Não é que elas tenham, de uma hora para outra, virado negócios ruins. As enormes empresas norte-americanas, por exemplo, continuam dando lucros bilionários em 2022, a despeito de desvalorizações vertiginosas dos seus papéis nas bolsas. Apple, Google e Amazon, por exemplo, parecem pouco menos afetadas pela turbulências por enquanto.
O problema é que as perspectivas de crescimento, o principal motor de valorização, foram abaladas pela alta inflação no mercado doméstico dos EUA, o que gera repercussòes no mundo inteiro. Esse é o maior aumento generalizados dos preços em solo norte-americano em décadas e representa um freio nos gastos do consumidor.
Soma-se a isso infindáveis gargalos na cadeia logística mundial, como a crise dos chips e os lockdowns chineses. Essa mistura é um caldo azedo para o setor de tecnologia que impõem limites externos ao potencial de geração de receita.
É como disse um investidor brasileiro dia desses, numa conversa para outra pauta: “Americano nunca passa por crise; quando passa [por uma], fica assustado.”
Subgrupo em fogo baixo
Para um subgrupo de empresas de tecnologia, porém, existe um fator extra que se soma ao caldeirão de desastres deste pós-pandemia: a privacidade no centro das atenções.
Empresas que dependem de publicidade invasiva — as nossas conhecidas Meta, Alphabet (Google), Twitter, Snap… você sabe de quem estou falando — têm sofrido com ações de governos, em especial da União Europeia, e da Apple, no sentido de expôr práticas controversas e combatê-las.

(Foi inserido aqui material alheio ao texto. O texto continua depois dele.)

-- ==== Sys2Proof/Safety.lean ====
section
/-! DEFINITION. What counts as the end of a run (spec/40_execution_loop.md R127), and a safe step. -/

namespace Sys2Proof.Machine

/-- How a run ends at an instruction boundary (R127): with a latched fault, never a success; or at a `JMP` to its own
address, a success. The core itself does not stop at the latter. -/
inductive RunEnd where
  | faulted
  | selfLoop
  deriving DecidableEq, Repr

/-- Whether a run has ended at this boundary, and how (R127): a latched fault is a faulted end, whatever stands at PC. -/
def runEnd (s : State) : Option RunEnd :=
  if s.fault.isSome then some .faulted
  else if atSelfLoop s then some .selfLoop
  else none

/-- A step that does not fault: what a safe run is made of. -/
def SafeStep (s : State) : Prop := ∃ t, step s = .next t

end Sys2Proof.Machine
end

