-- ==== Sys2Proof/Laws/Bytes.lean ====
section
/-! SUPPORT. Words from bytes and bytes from words. -/

namespace Sys2Proof

/-- `hi:lo = hi * 256 + lo` (spec/00_scope.md R9). -/
theorem toNat_joinBytes (hi lo : Byte) : (joinBytes hi lo).toNat = hi.toNat * 256 + lo.toNat := by
  have h : (joinBytes hi lo).toNat = hi.toNat <<< 8 ||| lo.toNat := BitVec.toNat_append hi lo
  rw [h, ← Nat.shiftLeft_add_eq_or_of_lt lo.isLt, Nat.shiftLeft_eq]

theorem toNat_lowByte (w : Word) : (lowByte w).toNat = w.toNat % 256 := by
  simp [lowByte]

theorem toNat_highByte (w : Word) : (highByte w).toNat = w.toNat / 256 := by
  have := w.isLt
  simp [highByte, Nat.shiftRight_eq_div_pow]
  omega

@[simp] theorem joinBytes_high_low (w : Word) : joinBytes (highByte w) (lowByte w) = w := by
  apply BitVec.eq_of_toNat_eq
  rw [toNat_joinBytes, toNat_highByte, toNat_lowByte]
  omega

@[simp] theorem lowByte_joinBytes (hi lo : Byte) : lowByte (joinBytes hi lo) = lo := by
  apply BitVec.eq_of_toNat_eq
  have := lo.isLt
  rw [toNat_lowByte, toNat_joinBytes]
  omega

@[simp] theorem highByte_joinBytes (hi lo : Byte) : highByte (joinBytes hi lo) = hi := by
  apply BitVec.eq_of_toNat_eq
  have := lo.isLt
  rw [toNat_highByte, toNat_joinBytes]
  omega

end Sys2Proof
end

Quando, em abril de 2021, a Apple obrigou todos os aplicativos do iOS a pedir autorização dos usuários para manter a devassa de dados em outros aplicativos, todo esse subgrupo de empresas foi diretamente afetado. Em uma conferência com acionistas em fevereiro de 2022, David Wehner, CFO da Meta, estimou que essa alteração no iOS custará US$ 10 bilhões à empresa em 2022.
Outras empresas com modelos de negócio similares, como a Snap, também sentiram o golpe.
Naquele mesmo dia em fev.2022, a Meta anunciou a primeira retração da base de usuários desde a sua fundação. A confluência de más notícias culminou na maior desvalorização em um dia da história do capitalismo: US$ 251,3 bilhões evaporaram do seu valor de mercado em 24 horas.
Em set.2021, no ápice, o valor de mercado da Meta rondava US$ 1 trilhão. Na tarde de quinta (7.jun), era de US$ 465,3 bilhões.
E ainda tem o TikTok fungando no pescoço de Zuckerberg. E novas leis europeias, que visam colocar freios nas práticas anticompetitivas das big techs norte-americanas e aumentar a responsabilidade das que trabalham com conteúdo gerado por usuários, na boca do forno.
Não é de graça que Zuckerberg esteja fazendo uma aposta existencial no metaverso. Mais do que a próxima fronteira da relação humano-máquina, o metaverso é uma tentativa ousada (desesperada?) de escapar da dependência que todo mundo tem de Apple e Google, donos de iOS e Android, os “gatekeepers” do nosso acesso ao digital e à internet.
O que acontecerá daqui para frente, só com uma bola de cristal para antecipar. Eu não sou vidente, nem economista. Quem é diz que ainda teremos turbulências no curto prazo. Quanto ao metaverso, ainda é cedo para análises — é uma aposta de uma década.